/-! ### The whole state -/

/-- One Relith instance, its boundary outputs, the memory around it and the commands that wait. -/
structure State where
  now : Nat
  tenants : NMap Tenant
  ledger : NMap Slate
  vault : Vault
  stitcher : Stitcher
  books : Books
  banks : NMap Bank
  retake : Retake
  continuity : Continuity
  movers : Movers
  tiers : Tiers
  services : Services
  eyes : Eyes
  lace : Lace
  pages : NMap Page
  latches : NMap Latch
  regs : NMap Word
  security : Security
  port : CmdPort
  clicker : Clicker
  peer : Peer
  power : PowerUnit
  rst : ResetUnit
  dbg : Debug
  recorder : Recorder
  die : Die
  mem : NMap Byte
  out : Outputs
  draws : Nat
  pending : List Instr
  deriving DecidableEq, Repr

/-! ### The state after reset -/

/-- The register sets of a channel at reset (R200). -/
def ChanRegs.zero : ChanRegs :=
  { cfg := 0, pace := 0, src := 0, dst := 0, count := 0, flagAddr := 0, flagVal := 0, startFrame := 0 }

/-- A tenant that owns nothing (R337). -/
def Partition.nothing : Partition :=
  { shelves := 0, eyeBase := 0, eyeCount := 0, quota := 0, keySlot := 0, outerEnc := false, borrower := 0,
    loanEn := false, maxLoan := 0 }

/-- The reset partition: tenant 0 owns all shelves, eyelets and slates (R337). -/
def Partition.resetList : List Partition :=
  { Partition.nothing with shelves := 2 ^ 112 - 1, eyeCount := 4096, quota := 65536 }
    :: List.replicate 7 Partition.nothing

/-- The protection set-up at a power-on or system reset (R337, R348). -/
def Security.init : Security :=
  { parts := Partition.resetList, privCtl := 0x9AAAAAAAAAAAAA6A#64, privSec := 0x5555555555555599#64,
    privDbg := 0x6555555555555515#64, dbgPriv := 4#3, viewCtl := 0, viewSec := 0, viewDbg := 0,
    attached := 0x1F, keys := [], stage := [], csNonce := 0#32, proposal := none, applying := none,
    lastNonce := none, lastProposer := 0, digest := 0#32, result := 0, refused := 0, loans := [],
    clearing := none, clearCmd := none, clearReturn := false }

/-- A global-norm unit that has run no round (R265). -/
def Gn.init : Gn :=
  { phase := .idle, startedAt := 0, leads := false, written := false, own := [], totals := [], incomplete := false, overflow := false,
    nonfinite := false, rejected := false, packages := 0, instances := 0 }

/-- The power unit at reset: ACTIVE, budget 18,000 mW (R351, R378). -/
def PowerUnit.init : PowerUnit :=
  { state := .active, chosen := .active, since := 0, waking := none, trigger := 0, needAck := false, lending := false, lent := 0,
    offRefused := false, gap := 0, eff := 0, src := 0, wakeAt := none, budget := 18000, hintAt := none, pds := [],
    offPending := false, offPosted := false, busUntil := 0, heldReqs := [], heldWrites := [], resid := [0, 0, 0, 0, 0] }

···

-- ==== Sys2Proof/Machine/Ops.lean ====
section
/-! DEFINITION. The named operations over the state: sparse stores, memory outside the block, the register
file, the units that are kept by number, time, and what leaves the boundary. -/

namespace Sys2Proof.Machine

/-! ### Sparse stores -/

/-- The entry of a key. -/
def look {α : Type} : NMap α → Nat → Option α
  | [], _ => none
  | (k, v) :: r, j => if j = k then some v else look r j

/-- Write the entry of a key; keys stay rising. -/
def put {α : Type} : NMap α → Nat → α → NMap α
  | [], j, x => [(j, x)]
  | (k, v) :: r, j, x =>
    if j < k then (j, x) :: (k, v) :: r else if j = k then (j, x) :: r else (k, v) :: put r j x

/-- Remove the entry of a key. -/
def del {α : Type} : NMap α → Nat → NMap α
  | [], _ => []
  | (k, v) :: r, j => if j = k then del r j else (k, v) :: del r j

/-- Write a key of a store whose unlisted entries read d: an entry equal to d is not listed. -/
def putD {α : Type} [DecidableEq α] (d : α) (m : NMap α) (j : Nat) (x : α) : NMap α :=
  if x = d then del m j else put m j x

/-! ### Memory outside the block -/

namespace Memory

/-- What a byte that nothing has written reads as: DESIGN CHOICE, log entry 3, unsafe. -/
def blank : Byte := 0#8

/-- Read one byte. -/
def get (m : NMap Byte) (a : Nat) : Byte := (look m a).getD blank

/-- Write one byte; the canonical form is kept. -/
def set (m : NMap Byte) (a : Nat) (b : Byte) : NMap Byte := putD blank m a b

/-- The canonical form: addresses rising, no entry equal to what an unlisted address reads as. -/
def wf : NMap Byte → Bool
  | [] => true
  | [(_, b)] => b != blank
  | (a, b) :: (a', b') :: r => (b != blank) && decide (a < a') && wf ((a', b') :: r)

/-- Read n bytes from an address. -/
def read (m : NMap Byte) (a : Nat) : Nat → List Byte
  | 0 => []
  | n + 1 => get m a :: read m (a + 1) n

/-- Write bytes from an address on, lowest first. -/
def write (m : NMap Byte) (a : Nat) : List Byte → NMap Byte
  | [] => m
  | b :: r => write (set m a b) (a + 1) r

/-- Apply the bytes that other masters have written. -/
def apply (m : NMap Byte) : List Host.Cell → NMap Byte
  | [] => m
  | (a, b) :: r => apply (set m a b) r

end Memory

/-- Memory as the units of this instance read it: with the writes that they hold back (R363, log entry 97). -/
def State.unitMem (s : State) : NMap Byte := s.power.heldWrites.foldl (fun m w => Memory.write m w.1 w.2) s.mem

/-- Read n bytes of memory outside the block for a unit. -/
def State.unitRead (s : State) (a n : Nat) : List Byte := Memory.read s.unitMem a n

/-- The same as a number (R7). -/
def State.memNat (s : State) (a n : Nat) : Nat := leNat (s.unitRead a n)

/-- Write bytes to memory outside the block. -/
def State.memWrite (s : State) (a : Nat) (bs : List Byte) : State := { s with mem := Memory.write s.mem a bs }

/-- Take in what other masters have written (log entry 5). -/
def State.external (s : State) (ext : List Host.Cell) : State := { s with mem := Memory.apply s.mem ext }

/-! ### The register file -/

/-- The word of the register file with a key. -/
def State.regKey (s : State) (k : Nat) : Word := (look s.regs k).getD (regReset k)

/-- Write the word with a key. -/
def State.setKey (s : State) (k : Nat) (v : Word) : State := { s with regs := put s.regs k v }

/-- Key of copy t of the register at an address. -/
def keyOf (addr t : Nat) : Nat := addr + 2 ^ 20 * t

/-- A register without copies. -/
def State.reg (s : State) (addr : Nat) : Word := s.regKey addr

···

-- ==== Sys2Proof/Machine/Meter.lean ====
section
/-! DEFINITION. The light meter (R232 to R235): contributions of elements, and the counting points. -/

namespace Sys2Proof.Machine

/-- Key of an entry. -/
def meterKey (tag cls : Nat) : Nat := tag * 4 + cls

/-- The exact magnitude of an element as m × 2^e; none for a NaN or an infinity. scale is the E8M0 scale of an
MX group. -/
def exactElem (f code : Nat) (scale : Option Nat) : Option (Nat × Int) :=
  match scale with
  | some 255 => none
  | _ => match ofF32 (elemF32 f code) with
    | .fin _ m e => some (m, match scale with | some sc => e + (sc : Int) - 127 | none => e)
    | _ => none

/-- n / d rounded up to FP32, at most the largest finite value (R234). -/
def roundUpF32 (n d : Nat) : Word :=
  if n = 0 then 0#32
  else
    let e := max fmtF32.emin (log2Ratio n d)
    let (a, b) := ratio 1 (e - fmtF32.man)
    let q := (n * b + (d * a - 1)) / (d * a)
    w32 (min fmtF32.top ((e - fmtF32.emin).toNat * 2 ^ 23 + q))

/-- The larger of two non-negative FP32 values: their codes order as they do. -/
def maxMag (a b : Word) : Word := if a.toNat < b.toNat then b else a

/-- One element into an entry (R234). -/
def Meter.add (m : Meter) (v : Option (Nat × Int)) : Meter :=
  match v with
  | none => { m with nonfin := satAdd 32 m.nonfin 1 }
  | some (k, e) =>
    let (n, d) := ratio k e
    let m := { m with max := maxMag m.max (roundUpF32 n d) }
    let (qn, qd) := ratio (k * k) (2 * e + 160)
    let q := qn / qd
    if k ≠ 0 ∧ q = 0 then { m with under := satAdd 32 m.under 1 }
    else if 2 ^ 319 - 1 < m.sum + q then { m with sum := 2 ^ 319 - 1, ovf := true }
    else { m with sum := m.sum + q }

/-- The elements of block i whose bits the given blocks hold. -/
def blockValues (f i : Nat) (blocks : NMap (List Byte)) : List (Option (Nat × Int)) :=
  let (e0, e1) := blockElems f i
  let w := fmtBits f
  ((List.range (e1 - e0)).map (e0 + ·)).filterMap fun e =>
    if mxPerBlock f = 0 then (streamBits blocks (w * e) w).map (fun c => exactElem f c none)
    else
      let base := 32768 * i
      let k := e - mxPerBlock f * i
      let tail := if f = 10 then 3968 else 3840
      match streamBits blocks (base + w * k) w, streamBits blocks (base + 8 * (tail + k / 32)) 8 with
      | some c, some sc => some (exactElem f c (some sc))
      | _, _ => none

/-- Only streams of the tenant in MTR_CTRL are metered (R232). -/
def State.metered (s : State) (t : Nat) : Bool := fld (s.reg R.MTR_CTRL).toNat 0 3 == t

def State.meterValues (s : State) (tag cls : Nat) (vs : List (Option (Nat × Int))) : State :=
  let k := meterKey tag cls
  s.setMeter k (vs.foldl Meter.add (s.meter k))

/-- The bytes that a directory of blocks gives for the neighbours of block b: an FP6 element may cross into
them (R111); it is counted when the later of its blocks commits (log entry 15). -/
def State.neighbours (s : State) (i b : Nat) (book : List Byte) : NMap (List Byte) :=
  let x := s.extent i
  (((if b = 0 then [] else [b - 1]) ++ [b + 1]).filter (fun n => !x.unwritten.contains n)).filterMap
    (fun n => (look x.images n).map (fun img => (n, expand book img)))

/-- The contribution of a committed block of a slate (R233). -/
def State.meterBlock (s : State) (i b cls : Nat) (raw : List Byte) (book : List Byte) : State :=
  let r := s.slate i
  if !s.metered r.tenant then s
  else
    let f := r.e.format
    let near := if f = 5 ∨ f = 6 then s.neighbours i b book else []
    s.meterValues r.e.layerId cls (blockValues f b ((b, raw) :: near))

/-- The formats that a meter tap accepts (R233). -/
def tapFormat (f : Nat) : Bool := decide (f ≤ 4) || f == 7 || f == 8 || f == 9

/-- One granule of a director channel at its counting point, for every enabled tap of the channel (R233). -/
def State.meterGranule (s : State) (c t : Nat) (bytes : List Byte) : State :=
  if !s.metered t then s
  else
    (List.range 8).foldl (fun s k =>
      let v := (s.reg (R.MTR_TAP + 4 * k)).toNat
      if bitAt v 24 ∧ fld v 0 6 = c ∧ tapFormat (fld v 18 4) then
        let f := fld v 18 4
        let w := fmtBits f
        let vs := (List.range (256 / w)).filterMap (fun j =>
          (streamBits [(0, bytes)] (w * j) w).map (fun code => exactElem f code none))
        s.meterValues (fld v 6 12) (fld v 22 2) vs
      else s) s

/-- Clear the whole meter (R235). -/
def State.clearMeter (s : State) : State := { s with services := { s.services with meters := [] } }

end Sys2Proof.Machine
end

···

→ **HOW TO COMPLETE THIS TASK**: Return the lines of the records that include the string "they".

→ **SOLUTION FOR THIS EXERCISE**:
/-- Memory as the units of this instance read it: with the writes that they hold back (R363, log entry 97). -/
/-- The larger of two non-negative FP32 values: their codes order as they do. -/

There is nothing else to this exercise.